→ Requirement
Given the records below, would you repeat exactly the lines that begin at the one containing "lined.get (FLN_CFG 0)" and end at the one containing "(BusOpen ⟨up, []⟩", inclusive?
━━━━━━━━━━
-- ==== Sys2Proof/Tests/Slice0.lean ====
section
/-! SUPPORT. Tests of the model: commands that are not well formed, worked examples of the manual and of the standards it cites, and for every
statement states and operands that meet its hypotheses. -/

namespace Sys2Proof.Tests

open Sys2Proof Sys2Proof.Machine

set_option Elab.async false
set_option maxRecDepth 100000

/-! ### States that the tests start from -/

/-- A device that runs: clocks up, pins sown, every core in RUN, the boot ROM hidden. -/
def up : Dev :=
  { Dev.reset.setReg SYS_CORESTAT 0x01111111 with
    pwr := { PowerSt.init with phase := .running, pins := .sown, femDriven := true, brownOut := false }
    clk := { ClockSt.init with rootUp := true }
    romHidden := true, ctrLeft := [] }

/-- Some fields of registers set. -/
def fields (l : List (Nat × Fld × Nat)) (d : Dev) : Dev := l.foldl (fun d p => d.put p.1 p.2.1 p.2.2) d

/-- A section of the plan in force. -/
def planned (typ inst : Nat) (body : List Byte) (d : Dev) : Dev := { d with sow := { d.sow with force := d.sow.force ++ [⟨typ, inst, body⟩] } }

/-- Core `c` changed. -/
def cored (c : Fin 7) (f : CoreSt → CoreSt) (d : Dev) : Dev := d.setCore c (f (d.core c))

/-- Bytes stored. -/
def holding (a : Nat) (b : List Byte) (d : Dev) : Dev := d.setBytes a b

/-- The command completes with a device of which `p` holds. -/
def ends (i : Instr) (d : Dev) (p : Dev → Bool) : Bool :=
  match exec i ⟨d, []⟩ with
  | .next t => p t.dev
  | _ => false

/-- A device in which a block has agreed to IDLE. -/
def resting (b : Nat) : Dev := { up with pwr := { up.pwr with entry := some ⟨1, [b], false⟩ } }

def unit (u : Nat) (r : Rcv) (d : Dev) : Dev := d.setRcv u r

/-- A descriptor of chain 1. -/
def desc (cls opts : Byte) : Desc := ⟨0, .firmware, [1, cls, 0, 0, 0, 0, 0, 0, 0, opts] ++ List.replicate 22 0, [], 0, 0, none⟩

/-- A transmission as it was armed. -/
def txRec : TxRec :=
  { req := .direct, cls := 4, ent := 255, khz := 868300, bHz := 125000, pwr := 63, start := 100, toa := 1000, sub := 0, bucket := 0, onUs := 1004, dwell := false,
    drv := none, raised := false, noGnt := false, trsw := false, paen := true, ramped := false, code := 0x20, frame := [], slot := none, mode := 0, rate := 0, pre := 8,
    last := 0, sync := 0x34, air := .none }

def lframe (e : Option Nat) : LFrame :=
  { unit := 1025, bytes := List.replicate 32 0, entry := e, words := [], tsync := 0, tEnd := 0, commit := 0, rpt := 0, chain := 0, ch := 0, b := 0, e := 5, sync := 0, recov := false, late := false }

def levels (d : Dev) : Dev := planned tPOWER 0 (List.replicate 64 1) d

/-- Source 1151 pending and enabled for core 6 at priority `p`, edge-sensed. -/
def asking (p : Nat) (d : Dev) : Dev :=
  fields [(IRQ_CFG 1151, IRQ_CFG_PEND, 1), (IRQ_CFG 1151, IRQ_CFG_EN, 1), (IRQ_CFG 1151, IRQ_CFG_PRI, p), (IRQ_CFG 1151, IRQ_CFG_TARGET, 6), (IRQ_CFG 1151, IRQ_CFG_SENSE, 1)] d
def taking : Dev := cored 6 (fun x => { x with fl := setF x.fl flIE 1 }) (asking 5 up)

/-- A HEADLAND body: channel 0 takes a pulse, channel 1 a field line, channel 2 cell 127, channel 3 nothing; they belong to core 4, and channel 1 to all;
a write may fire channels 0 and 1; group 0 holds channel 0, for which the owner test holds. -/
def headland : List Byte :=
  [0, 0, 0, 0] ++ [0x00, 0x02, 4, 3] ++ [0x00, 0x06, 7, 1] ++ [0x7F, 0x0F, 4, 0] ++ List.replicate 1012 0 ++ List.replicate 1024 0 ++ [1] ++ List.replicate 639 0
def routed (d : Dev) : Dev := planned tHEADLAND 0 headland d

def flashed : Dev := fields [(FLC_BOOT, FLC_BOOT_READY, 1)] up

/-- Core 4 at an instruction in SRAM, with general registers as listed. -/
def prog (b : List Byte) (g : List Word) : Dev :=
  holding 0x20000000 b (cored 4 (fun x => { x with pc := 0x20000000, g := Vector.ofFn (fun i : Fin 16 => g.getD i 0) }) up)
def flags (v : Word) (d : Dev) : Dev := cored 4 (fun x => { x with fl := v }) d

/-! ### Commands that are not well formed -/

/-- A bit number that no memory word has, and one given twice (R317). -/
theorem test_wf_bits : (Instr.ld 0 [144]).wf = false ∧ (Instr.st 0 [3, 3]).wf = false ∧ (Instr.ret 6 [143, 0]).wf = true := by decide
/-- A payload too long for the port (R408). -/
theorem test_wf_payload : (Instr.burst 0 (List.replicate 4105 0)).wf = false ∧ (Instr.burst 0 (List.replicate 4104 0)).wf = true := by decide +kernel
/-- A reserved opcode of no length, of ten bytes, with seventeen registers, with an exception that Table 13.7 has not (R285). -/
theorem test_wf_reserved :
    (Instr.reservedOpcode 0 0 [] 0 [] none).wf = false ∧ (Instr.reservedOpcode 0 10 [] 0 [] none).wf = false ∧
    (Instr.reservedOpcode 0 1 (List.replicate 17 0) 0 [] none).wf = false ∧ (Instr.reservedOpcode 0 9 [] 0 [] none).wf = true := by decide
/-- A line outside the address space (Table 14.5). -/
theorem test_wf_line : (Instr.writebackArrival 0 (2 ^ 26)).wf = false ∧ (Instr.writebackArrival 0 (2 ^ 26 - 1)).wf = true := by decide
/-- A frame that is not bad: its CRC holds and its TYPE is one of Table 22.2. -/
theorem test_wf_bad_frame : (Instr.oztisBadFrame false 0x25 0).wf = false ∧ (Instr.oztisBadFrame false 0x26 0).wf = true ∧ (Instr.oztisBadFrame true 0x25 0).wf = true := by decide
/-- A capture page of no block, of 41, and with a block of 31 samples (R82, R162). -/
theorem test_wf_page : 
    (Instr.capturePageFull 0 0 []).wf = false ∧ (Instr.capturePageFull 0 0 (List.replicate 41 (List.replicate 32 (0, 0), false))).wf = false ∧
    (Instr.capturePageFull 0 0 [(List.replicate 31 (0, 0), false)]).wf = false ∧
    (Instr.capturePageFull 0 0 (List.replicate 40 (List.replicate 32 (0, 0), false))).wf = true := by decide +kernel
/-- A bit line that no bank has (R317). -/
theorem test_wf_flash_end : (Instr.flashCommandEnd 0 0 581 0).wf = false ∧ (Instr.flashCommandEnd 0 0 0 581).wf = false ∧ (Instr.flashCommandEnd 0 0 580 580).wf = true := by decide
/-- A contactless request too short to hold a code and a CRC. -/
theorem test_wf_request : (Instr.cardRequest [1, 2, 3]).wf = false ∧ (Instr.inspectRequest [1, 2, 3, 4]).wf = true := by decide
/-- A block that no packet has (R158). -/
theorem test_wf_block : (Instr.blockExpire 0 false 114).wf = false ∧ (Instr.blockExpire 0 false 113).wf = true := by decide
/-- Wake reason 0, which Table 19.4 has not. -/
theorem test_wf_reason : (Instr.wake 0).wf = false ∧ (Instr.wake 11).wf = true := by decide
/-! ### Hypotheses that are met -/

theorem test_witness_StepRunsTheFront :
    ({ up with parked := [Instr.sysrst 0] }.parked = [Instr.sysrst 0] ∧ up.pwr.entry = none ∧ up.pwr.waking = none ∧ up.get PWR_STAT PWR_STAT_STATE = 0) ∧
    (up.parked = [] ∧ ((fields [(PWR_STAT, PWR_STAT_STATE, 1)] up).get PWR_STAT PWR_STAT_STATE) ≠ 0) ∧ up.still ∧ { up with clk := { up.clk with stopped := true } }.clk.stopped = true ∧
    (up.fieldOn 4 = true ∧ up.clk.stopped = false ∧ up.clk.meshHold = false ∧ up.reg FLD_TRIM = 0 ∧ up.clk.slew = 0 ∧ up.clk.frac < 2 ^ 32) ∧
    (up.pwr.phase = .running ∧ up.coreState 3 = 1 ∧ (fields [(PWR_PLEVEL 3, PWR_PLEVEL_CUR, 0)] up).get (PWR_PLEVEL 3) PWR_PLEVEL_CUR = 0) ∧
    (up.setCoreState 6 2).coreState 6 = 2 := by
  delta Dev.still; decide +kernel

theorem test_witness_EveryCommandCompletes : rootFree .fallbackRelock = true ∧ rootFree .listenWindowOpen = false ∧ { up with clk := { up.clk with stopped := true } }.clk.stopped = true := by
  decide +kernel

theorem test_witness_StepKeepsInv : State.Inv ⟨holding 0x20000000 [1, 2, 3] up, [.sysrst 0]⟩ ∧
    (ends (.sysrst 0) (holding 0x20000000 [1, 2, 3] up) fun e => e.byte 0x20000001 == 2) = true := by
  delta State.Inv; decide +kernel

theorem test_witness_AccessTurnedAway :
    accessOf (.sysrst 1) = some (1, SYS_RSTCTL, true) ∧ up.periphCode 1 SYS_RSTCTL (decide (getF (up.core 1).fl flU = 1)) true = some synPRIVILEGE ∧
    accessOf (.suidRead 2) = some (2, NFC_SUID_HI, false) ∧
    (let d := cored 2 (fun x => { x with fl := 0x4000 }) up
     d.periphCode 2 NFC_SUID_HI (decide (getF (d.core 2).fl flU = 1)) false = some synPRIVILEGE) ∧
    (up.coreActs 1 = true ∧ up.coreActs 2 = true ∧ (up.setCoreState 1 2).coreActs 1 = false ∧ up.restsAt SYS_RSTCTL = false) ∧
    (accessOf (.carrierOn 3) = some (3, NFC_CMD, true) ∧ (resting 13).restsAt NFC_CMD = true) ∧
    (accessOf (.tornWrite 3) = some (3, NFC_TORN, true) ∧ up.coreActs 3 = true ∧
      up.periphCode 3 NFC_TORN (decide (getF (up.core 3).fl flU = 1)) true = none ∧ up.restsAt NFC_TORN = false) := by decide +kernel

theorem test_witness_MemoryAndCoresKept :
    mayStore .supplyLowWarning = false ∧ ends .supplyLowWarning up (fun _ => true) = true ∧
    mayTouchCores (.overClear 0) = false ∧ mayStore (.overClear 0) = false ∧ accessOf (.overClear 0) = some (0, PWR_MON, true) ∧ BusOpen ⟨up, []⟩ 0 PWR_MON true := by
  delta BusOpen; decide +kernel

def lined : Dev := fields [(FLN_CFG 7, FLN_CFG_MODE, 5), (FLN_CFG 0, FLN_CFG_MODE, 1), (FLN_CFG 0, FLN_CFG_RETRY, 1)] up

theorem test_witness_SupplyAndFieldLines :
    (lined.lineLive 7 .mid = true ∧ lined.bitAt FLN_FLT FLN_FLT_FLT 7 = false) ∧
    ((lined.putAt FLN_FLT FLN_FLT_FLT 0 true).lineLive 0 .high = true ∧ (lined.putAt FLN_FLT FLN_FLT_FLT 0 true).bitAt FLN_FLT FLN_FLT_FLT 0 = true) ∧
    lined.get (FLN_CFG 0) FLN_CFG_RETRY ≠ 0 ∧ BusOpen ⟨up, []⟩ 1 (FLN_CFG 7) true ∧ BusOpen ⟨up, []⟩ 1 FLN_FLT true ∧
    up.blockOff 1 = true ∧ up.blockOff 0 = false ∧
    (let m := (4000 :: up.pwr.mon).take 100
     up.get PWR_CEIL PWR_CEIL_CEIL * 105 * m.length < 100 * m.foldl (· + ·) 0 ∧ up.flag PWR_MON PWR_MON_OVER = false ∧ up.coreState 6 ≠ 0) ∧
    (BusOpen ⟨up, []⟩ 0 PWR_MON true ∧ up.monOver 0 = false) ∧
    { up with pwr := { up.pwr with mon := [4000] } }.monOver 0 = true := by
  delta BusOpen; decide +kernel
━━━━━━━━━━
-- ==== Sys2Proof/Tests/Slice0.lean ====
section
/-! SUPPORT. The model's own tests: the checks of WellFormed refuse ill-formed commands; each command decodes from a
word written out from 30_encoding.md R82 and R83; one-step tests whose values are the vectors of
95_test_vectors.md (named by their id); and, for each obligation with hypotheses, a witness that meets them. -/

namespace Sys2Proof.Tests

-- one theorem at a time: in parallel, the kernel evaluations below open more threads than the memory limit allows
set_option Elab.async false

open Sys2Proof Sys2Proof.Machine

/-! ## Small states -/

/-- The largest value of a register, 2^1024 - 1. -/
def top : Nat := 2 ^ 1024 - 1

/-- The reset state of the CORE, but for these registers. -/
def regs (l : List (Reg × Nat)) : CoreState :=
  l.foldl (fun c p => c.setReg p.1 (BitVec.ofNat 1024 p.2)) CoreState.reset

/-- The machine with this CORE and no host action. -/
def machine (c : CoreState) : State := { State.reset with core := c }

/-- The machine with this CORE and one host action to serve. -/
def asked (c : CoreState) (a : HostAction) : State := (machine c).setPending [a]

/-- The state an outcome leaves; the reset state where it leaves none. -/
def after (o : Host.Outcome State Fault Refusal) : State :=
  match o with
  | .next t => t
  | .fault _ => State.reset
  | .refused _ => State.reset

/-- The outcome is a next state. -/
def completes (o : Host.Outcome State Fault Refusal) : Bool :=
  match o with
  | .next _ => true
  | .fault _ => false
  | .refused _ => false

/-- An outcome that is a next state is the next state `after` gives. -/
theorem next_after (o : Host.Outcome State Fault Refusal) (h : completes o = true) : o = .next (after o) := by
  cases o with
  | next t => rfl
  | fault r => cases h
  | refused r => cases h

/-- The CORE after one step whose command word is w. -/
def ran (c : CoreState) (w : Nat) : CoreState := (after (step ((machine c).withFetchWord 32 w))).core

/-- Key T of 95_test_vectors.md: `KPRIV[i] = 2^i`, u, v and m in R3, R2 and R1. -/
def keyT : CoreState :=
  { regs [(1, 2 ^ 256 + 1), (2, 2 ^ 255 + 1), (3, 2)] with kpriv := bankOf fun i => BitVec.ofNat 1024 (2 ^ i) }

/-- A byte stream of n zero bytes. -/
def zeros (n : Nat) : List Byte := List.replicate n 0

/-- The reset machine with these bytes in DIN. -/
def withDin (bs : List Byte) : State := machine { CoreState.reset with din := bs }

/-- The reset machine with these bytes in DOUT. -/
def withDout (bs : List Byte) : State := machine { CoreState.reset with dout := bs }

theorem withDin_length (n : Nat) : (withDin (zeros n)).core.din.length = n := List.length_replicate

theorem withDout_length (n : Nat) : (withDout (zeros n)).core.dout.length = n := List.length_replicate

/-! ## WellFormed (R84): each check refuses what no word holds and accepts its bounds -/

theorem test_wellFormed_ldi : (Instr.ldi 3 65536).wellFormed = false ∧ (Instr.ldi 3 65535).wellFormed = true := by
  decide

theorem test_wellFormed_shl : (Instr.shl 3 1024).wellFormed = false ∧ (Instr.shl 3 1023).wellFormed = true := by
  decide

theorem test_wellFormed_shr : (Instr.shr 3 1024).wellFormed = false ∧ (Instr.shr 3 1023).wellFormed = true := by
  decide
━━━━━━━━━━
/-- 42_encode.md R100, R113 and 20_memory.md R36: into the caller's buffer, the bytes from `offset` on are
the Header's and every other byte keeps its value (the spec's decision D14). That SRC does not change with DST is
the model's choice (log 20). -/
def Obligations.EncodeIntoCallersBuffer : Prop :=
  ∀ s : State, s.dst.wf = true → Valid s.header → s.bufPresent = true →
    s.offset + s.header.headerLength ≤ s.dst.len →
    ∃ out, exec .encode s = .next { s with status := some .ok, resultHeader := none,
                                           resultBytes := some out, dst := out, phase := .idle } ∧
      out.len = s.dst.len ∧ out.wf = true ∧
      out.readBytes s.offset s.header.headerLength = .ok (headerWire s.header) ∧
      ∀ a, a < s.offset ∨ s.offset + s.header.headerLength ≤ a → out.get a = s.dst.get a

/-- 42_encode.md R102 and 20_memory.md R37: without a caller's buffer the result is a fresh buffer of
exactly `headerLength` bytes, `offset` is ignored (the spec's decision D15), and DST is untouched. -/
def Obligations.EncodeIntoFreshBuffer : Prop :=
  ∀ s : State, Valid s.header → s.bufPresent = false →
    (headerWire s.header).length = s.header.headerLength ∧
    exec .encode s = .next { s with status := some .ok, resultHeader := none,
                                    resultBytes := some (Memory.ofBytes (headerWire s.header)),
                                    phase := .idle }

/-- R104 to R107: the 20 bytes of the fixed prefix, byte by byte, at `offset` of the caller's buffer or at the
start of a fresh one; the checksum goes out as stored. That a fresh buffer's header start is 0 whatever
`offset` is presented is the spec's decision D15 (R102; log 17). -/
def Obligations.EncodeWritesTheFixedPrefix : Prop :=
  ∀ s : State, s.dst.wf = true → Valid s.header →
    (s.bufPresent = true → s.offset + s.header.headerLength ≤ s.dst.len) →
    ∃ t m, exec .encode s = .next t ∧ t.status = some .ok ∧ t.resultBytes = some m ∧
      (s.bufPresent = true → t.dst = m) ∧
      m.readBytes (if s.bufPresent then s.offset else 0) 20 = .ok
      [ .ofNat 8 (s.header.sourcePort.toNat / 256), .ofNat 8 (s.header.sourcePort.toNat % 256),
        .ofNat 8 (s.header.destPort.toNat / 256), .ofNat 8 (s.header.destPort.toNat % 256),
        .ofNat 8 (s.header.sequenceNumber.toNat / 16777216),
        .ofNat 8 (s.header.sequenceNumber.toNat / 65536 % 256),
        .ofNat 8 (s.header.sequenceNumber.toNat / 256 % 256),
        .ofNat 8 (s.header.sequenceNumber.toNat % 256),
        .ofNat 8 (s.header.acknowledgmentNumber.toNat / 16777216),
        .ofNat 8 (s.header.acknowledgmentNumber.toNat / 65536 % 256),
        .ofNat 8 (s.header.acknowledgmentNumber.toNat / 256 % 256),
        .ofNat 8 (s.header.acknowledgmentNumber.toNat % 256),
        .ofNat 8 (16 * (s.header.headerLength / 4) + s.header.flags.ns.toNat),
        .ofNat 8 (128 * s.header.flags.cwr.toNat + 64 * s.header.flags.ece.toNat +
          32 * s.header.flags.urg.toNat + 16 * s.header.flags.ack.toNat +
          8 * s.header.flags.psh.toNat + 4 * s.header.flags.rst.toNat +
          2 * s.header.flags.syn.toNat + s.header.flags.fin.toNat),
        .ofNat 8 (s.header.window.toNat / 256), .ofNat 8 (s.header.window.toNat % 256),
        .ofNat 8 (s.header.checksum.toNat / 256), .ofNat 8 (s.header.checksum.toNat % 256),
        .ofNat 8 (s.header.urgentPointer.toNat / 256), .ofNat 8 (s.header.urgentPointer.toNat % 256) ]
━━━━━━━━━━
→ Reply
    lined.get (FLN_CFG 0) FLN_CFG_RETRY ≠ 0 ∧ BusOpen ⟨up, []⟩ 1 (FLN_CFG 7) true ∧ BusOpen ⟨up, []⟩ 1 FLN_FLT true ∧
    up.blockOff 1 = true ∧ up.blockOff 0 = false ∧
    (let m := (4000 :: up.pwr.mon).take 100
     up.get PWR_CEIL PWR_CEIL_CEIL * 105 * m.length < 100 * m.foldl (· + ·) 0 ∧ up.flag PWR_MON PWR_MON_OVER = false ∧ up.coreState 6 ≠ 0) ∧
    (BusOpen ⟨up, []⟩ 0 PWR_MON true ∧ up.monOver 0 = false) ∧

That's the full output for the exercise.